Hello friends..Planning to buy an led tv. After some search I narrowed my selections to these 2 models. Both are Smart TV. Almost all features are some except that LG has magic motion flow remote control. But I guess Samsung has its brand name and gives more quality than LG?
 I am really confused... Pls help...


----------



## aroraanant (Aug 30, 2011)

Go for Samsung...its very good...plus samsung LEDs play almost every video format while other brands play only some of the formats and also the picture quality of Samsung is very good and better than LG and even sony also.And look wise also Samsung LEDs are very good...Go and purchase it and I will be waiting for your reviews as I m planning to purchase the same in a few days....


----------



## d3p (Sep 1, 2011)

Go for Samsung UA32D5900VR its better than the LG one.

BTW i own the samsung one listed here & its amazing.


----------



## d6bmg (Sep 1, 2011)

I would also vote for Samsung UA 32D5900VR. Simply a lot better than that LG product that you have listed here.


----------



## jagdish (Sep 1, 2011)

+1 for samsung


----------



## aroraanant (Sep 1, 2011)

d3p5kor said:


> Go for Samsung UA32D5900VR its better than the LG one.
> 
> BTW i own the samsung one listed here & its amazing.

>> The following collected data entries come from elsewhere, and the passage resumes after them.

/-- Does a word stand at the address (R9, R10, R41)? Vault: banks 0–31 of 24 MiB. Loft: general banks 0–31 of 128 KiB, slices
64–127 of 64 KiB. -/
def dpaLegal (d : Nat) : Bool :=
  d < 2 ^ 64 && d / 2 ^ 25 % 2 ^ 13 == 0 &&
    (if dpaLoft d then
      (dpaBank d < 32 && dpaOff d < 0x20000) || (64 ≤ dpaBank d && dpaOff d < 0x10000)
    else dpaBank d < 32 && dpaOff d < 0x1800000)

/-- The word and the line that hold a byte. -/
def wordOf (d : Nat) : Nat := d / 8 * 8
def lineOf (d : Nat) : Nat := d / 64 * 64

/-- DPA of a loft offset of a tile of this package (R37). -/
def State.loftDpa (s : State) (tile off : Nat) : Nat :=
  if off < 0x400000 then mkDpa true s.package.toNat tile (off / 0x20000) (off % 0x20000)
  else mkDpa true s.package.toNat tile (64 + (off - 0x400000) / 0x10000) ((off - 0x400000) % 0x10000)

/-! ### Bytes, words and tags of memory -/

/-- What a byte that nothing has written reads as: 0 (R61). -/
def unwritten : Nat → Byte := fun _ => 0

/-- The canonical form of memory. -/
def Memory.wf (m : List Host.Cell) : Bool := Map.wf unwritten m

def readByte (m : List Host.Cell) (a : Nat) : Byte := Map.get unwritten m a
def writeByte (m : List Host.Cell) (a : Nat) (b : Byte) : List Host.Cell := Map.set unwritten m a b

/-- `n` bytes from address `a`, little-endian (R5). -/
def readBytes (m : List Host.Cell) (a : Nat) : Nat → Nat
  | 0 => 0
  | n + 1 => (readByte m a).toNat + 256 * readBytes m (a + 1) n

def writeBytes (m : List Host.Cell) (a : Nat) : Nat → Nat → List Host.Cell
  | 0, _ => m
  | n + 1, w => writeBytes (writeByte m a (BitVec.ofNat 8 w)) (a + 1) n (w / 256)

/-- Does the byte lie in a vault bank that is retired in place (R338)? -/
def State.retiredAt (s : State) (d : Nat) : Bool :=
  !dpaLoft d && dpaPkg d == s.package.toNat
    && (Map.get (fun _ => {}) s.spares (dpaTile d)).retired.any (fun x => x.1 == dpaBank d && decide (x.2 ≤ dpaOff d))

def State.word (s : State) (d : Nat) : Word := wd (readBytes s.mem (wordOf d) 8)
/-- Every word of a retired bank reads as full and poisoned. -/
def State.tagAt (s : State) (d : Nat) : Tag :=
  let t : Tag := Map.get (fun _ => {}) s.tags (wordOf d)
  if s.retiredAt d then { t with full := true, poison := true } else t
def State.setTagAt (s : State) (d : Nat) (t : Tag) : State :=
  { s with tags := Map.set (fun _ => {}) s.tags (wordOf d) t }
/-- The halfwords of a code bank that a write of `width` bytes overwrites; a context may have fetched them ahead (R111). -/
def State.oldCode (s : State) (d width : Nat) : List (Nat × Nat) :=
  if dpaLoft d && decide (dpaBank d < 2) then
    (List.range ((d % 2 + width + 1) / 2)).map (fun j => (d / 2 * 2 + 2 * j, readBytes s.mem (d / 2 * 2 + 2 * j) 2))
  else []
/-- The command that occupies the array: it has started, and chunks of it are left (R281). -/
def Tile.inArray (t : Tile) : Option MCmd := t.mq.find? (fun m => m.running && decide (0 < m.left))

/-- The words that a write of `width` bytes changes in the data banks and slices of a tile whose array works; it may have read them before
(R89). -/
def State.oldData (s : State) (d width : Nat) : List OldWord :=
  if dpaLoft d && decide (2 ≤ dpaBank d) then
    match (s.tileAt (dpaTile d)).inArray with
    | none => []
    | some m =>
      (List.range ((d % 8 + width + 7) / 8)).map (fun j =>
        { cmd := m.id, dpa := wordOf d + 8 * j, val := ⟨s.word (wordOf d + 8 * j), (s.tagAt (wordOf d + 8 * j)).poison⟩ })
  else []

/-- A write to a retired bank is discarded. -/
def State.poke (s : State) (d width : Nat) (v : Nat) : State :=
  if s.retiredAt d then s
  else { s with mem := writeBytes s.mem d width v, codeOld := s.codeOld ++ s.oldCode d width, dataOld := s.dataOld ++ s.oldData d width }
def State.gval (s : State) (d : Nat) : GVal :=
  { v := if s.retiredAt d then Sys2Proof.Config.freeWord d else s.word d, p := (s.tagAt d).poison }

/-- Does the quarantine cover the byte? -/
def Quarantine.covers (q : Quarantine) (pkg d : Nat) : Bool :=
  !dpaLoft d && dpaPkg d == pkg && dpaTile d == q.tile && dpaBank d == q.bank
    && decide (q.lo ≤ dpaOff d) && decide (dpaOff d < q.lo + q.len)

def State.quarantined (s : State) (d : Nat) : Bool := s.quarantines.any (fun q => q.covers s.package.toNat d)

/-! ### Error records (R374) -/

/-- Coordinates in the layout of c.coord (R19). -/
def State.coordOf (s : State) (tile slot stage : Nat) : Word :=
  wd (s.domain.toNat * 2 ^ 30 + s.package.toNat * 2 ^ 22 + tile * 2 ^ 12 + slot * 2 ^ 3 + stage)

Hey for how much did you bought it and can give your review about the same...It will be really helpful for OP and even me and also for other too...


----------



## dashing.sujay (Sep 1, 2011)

d3p5kor said:


> Go for Samsung UA32D5900VR its better than the LG one.
> 
> BTW i own the samsung one listed here & its amazing.



Its 32 inch, any suggestion for 42 inch ?


----------